Anyone else find their smartwatch to be useful while driving? I wish Uber would integrate their app with Android Wear for riders and drivers, it would be nice to be able to accept a fare with a tap on my wrist if I step out of the car for a minute. I do like the integration with Google Maps, my wrist will buzz as I approach turns and exits, which makes it easier to keep my eyes on the road in unfamiliar spots.


----------



## Disgusted Driver (Jan 9, 2015)

Last time my wrists started buzzing I had had way to much coffee and cigarettes!


----------



## Backdash (Jan 28, 2015)

ElectricEliminator said:


> it would be nice to be able to accept a fare with a tap on my wrist if I step out of the car for a minute.


You know what else is nice?
To take my phone out of my pocket and tap it to accept a fare when I step out of the car for a minute


----------



## ElectricEliminator (May 15, 2015)

Fair enough, I tend to keep my phone in a "ready" position of sorts, I have a mount that hooks into my CD player that I've found useful. It's a mild inconvenience to have to unplug and remove it every time I want to park for a minute and stretch my legs, etc.


----------



## PriyaR (Feb 19, 2016)

Hi

Please let me know if any of you use Uber App on your smartwatch. I am conducting a Survey for my research and will be needing participants - it is a usability survey and will only take you a minute!
Let me know if inerested!
Thanks!
~ PR


----------



## ungawa (Jan 1, 2016)

Another great thing about using a smart watch - I have the apple watch - is that I can disable personal notifications on my phone (used for Uber), and have them _only_ appear on the watch - which means I focus more on the road, the phone is just for navigation - and my watch gets all the personal stuff!


----------



## MyRedUber (Dec 28, 2015)

Leave the phone in the mount, turn the volume up, leave the driver's door open, don't go more than 15 seconds from the driver's door.

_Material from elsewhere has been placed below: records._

-- ==== Sys2Proof/Tests/Slice0.lean ====
section
/-! SUPPORT. The tests: for every statement of Claims with hypotheses a concrete state that meets them (witness_…), for
every check of WellFormed an ill-formed term, words of the manual decoded, and single steps whose results stand in the
manual (test_…). Everything here is closed by evaluation in the kernel. -/

open Sys2Proof Sys2Proof.Machine Sys2Proof.Claims
namespace Sys2Proof.Tests

set_option Elab.async false

/-! ## States for the tests -/

/-- World 1's troupe at its first instruction, on core 0, alone. -/
def bench (f : Troupe → Troupe) : State :=
  let s := State.reset.withFetchWord 32 0
  s.setMe (f s.me)

/-- Set a scalar register of a troupe. -/
def sr (n x : Nat) (t : Troupe) : Troupe := t.setS n (BitVec.ofNat 64 x)

/-- No lane is active. -/
def idle (t : Troupe) : Troupe := { t with exec := 0 }

/-- The troupe issues for its world's runtime launch. -/
def asRuntime (s : State) : State := s.modWorld 1 fun w => { w with runtime := some 0 }

theorem witness_FloatArithmetic : (Fp.nan true).isNan = true ∧ ((Fp.nan false).isNan || (Fp.nan true).isNan) = true := by
  decide +kernel

theorem witness_MovesShufflesReductions : (bench id).effective .always ≠ 0 ∧ (bench idle).effective .always = 0 ∧
    ∃ x k rest, tree (fun x y => minMax true x y) 7
      ((List.range 128).map fun l => if inMask ((bench id).effective .always) l then some (vsrc (bench id).src 0 l) else none) 0 =
        (some x :: rest, k) := ⟨by decide +kernel, by decide +kernel, _, _, _, rfl⟩

theorem witness_FlagsAndPredicates : (bench id).effective (.neg 0) ≠ 0 ∧ (bench id).effective (.pos 0) = 0 := by
  decide +kernel

theorem witness_SpecialRegisters : (62 : Reg).val % 2 = 0 := by decide

theorem witness_TimeAndRetirement :
    (bench fun t => { t with live := 3, exec := 1 }).src.live &&& ~~~ (bench fun t => { t with live := 3, exec := 1 }).src.exec ≠ 0 ∧
    (bench id).src.live &&& ~~~ (bench id).src.exec = 0 ∧ (bench id).src.newExceptions = 0 := by decide +kernel

theorem witness_RunEnd :
    (let s := bench id
     s.book.cur = 0 ∧ s.troupe 0 = some s.me ∧ s.me.ctl.divert = false ∧ s.me.act.armed = false) ∧
    (let s := bench fun t => { t with ctl := { t.ctl with divert := true } }
     s.book.cur = 0 ∧ s.troupe 0 = some s.me ∧ s.me.ctl.divert = true ∧ s.me.wrap ≠ .launch ∧ s.me.ctl.exited = false ∧
       s.me.ctl.stopped = false ∧ s.me.ctl.halted = false ∧ s.me.ctl.debug = false) := by decide +kernel

/-- The troupe with ensemble 4095 of its world, which has the members given. -/
def withEnsemble (ms : List Nat) (f : Troupe → Troupe) : State :=
  (bench f).modEns 4095 fun _ => { owner := 1, allocated := true, members := ms }

theorem witness_EnsembleInstructions_new :
    let s := { bench id with ens := [(7, { owner := 1 })] }
    7 < 4096 ∧ (s.ensemble 7).owner = s.me.world ∧ (s.ensemble 7).allocated = false ∧
      ∀ k, k < 7 → (s.ensemble k).owner = s.me.world → (s.ensemble k).allocated = true := by decide +kernel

On the other hand, if you're looking for an excuse to buy and iWatch, just do it. Don't blame it on Uber.

When I go looking for parked UberX drivers, hunting them down on my rider app, it's amazing how many are standing by their car, staring down at the phone, begging for a ping.


----------



## Jeanreau (Sep 13, 2015)

So can you get notifications and accept uber requests on the Apple Watch?


----------



## valor (Aug 25, 2015)

ElectricEliminator said:


> Fair enough, I tend to keep my phone in a "ready" position of sorts, I have a mount that hooks into my CD player that I've found useful. It's a mild inconvenience to have to unplug and remove it every time I want to park for a minute and stretch my legs, etc.


I've gotten into the habit of leaving the Uber app on when I get gas. I open my drivers window and if I get a request while pumping I reach in the car and tap accept. Technically you're not supposed to do this since static electricity and gas fumes, but oh well.


----------



## Ash-the-Uber (May 9, 2016)

Jeanreau said:


> So can you get notifications and accept uber requests on the Apple Watch?

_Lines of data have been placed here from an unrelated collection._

-- ==== Sys2Proof/Config.lean ====
section
/-! DEFINITION. What a build of the block fixes (spec/00_scope.md R7) and the free values of the model: what the spec
calls unspecified or any value. A free value is an opaque constant, so no proof can see what it is. -/

namespace Sys2Proof

/-- The parameter `DIV_ABS_MODE`: the width in which the divide guard takes absolute values (R7, R58, D6). -/
inductive DivAbsMode where
  /-- The mathematical absolute value: that of `INT32_MIN` is 2^31. -/
  | exact
  /-- The 32-bit reading: that of `INT32_MIN` is `INT32_MIN`. -/
  | wrap32
  deriving DecidableEq, Repr

/-- `DIV_ABS_MODE` of this hardware is `EXACT` (R7, D6). -/
def Config.divAbsMode : DivAbsMode := .exact

/-- DESIGN CHOICE (unsafe for a claim about `State.reset` alone): the spec leaves `LATENCY` OPEN (R7, D11), and
`State.reset` needs one; 1 is the least with a clock, a reset and the valid signals. Every statement of the model is for
every `LATENCY`. Log 2. -/
def Config.resetLatency : Nat := 1

/-- Free value: what the output bits show where the spec calls them unspecified: outputs while
`out_valid = 0`, `result` in a fault response, a response read while the inputs change (R29, R31, R101; D9, D12, D13).
Applied to the counter `State.tick`. Safe. Logs 4, 5, 7. -/
opaque Config.freeWord : Nat → ResponseWord

/-- Free value: the valid bit of an in-flight slot in a cycle before the first reset, applied to the counter
`State.tick` and to the slot's number (R31, R94, D13). Safe. Log 6. -/
opaque Config.powerUpValid : Nat → Nat → Bool

/-- Free value: the response word an in-flight slot holds in a cycle before the first reset, applied as `powerUpValid` is
(R31, R94, D13). Safe. Log 6. -/
opaque Config.powerUpWord : Nat → Nat → ResponseWord

end Sys2Proof
end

If you can, I haven't figured out how. The tricky thing I find with my watch at the moment is it doesn't show notifications when the phone is unlocked, as its usually unlocked and loaded in my cradle the notifications don't pop up on my watch at all.


----------



## Jeanreau (Sep 13, 2015)

I asked uber the other day and they said no partner interface. They only have the rider interface.


----------